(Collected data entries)
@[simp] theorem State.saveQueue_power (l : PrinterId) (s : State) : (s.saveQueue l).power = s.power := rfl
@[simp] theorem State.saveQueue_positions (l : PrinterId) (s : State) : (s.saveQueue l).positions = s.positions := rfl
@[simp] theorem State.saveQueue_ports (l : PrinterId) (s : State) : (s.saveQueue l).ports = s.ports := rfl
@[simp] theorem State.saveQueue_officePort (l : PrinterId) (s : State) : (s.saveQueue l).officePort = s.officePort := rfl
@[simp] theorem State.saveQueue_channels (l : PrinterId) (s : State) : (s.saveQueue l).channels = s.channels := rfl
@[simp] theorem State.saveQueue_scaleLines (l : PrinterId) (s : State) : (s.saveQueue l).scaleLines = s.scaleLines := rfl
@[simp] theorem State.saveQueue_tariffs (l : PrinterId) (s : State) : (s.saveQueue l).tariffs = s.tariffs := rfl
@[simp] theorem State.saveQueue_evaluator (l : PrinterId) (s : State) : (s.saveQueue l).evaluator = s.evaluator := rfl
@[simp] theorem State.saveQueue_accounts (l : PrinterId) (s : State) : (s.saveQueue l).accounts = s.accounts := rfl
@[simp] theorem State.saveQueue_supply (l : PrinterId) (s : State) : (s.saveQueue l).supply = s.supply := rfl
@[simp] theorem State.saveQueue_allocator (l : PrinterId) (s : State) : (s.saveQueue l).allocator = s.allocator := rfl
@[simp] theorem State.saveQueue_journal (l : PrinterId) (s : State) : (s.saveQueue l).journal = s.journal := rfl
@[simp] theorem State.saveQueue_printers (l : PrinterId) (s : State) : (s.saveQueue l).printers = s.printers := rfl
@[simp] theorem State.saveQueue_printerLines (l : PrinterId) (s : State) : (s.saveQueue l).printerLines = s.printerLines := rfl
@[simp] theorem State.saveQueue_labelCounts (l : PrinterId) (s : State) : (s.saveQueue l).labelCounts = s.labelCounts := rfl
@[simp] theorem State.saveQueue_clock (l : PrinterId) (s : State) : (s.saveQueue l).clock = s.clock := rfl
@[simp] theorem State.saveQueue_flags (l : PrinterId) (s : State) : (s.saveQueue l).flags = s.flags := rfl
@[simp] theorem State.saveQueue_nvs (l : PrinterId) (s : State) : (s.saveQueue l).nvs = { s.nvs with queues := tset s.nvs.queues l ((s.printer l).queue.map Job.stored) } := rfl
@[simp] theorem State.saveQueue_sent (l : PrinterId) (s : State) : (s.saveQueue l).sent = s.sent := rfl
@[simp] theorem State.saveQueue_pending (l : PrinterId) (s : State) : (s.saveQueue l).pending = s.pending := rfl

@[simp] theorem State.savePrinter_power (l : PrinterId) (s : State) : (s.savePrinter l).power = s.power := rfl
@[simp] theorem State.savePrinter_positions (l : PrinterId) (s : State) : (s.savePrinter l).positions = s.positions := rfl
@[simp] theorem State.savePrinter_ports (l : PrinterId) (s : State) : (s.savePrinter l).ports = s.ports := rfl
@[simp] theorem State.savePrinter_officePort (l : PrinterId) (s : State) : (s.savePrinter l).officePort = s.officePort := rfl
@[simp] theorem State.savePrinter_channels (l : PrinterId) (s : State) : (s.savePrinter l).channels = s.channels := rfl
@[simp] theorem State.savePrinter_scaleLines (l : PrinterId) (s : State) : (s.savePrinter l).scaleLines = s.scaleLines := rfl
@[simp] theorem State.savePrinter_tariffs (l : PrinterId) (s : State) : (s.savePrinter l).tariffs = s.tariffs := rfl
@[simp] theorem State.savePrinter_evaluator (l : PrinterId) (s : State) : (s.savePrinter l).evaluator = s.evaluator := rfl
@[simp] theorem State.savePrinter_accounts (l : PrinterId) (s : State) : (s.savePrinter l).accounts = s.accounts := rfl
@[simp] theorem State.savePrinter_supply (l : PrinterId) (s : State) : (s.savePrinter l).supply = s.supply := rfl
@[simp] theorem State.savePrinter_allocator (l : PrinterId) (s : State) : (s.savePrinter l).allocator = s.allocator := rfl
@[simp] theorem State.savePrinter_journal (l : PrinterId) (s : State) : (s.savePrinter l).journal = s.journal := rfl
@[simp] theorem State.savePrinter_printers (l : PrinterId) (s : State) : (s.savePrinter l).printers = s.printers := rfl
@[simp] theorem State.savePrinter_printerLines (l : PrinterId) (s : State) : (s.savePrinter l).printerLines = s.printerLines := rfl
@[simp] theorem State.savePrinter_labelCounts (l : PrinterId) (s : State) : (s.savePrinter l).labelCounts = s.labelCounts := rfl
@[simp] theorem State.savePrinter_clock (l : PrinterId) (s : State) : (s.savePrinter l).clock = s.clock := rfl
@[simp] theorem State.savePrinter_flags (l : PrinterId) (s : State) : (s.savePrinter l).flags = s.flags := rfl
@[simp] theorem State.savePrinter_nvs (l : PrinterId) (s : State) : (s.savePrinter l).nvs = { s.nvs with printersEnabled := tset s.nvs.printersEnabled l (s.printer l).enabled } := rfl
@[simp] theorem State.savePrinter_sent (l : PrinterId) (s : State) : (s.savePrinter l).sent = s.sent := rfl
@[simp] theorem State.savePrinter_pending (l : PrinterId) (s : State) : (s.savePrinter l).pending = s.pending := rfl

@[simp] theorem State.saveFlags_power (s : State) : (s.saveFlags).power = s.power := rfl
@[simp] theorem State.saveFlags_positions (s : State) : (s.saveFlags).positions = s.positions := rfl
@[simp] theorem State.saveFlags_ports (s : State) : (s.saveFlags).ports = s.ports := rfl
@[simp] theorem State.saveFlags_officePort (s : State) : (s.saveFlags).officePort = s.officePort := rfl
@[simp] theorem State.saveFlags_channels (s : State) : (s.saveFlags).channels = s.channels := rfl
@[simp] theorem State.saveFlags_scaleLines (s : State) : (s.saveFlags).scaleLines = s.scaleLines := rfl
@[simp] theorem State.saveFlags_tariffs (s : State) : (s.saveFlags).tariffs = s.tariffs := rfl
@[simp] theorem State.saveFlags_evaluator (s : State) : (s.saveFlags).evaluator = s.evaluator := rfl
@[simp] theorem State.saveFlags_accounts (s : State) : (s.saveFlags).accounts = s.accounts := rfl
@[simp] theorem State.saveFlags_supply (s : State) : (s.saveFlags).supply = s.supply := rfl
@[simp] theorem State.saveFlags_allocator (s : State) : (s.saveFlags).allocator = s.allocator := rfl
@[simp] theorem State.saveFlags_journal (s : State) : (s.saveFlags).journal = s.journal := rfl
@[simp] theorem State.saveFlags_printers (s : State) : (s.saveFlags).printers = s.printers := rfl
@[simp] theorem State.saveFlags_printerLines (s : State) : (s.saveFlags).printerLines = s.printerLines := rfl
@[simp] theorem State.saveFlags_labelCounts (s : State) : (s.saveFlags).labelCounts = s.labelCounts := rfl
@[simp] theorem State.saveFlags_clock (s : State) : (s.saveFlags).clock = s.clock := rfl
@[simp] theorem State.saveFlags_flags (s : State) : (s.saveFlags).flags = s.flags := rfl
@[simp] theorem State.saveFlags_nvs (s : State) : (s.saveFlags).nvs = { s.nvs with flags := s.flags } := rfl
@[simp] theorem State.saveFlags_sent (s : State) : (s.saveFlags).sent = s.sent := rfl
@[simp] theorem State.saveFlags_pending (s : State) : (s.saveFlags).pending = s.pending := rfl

● Work instruction: Give again exactly, and only, the lines above starting at the one with "(s.saveQueue l).ports = s.ports := rfl" and ending at the one with "(s.saveQueue l).printerLines = s.printerLines := rfl".

● Your solution:
@[simp] theorem State.saveQueue_ports (l : PrinterId) (s : State) : (s.saveQueue l).ports = s.ports := rfl
@[simp] theorem State.saveQueue_officePort (l : PrinterId) (s : State) : (s.saveQueue l).officePort = s.officePort := rfl
@[simp] theorem State.saveQueue_channels (l : PrinterId) (s : State) : (s.saveQueue l).channels = s.channels := rfl
@[simp] theorem State.saveQueue_scaleLines (l : PrinterId) (s : State) : (s.saveQueue l).scaleLines = s.scaleLines := rfl
@[simp] theorem State.saveQueue_tariffs (l : PrinterId) (s : State) : (s.saveQueue l).tariffs = s.tariffs := rfl
@[simp] theorem State.saveQueue_evaluator (l : PrinterId) (s : State) : (s.saveQueue l).evaluator = s.evaluator := rfl
@[simp] theorem State.saveQueue_accounts (l : PrinterId) (s : State) : (s.saveQueue l).accounts = s.accounts := rfl
@[simp] theorem State.saveQueue_supply (l : PrinterId) (s : State) : (s.saveQueue l).supply = s.supply := rfl
@[simp] theorem State.saveQueue_allocator (l : PrinterId) (s : State) : (s.saveQueue l).allocator = s.allocator := rfl
@[simp] theorem State.saveQueue_journal (l : PrinterId) (s : State) : (s.saveQueue l).journal = s.journal := rfl
@[simp] theorem State.saveQueue_printers (l : PrinterId) (s : State) : (s.saveQueue l).printers = s.printers := rfl
@[simp] theorem State.saveQueue_printerLines (l : PrinterId) (s : State) : (s.saveQueue l).printerLines = s.printerLines := rfl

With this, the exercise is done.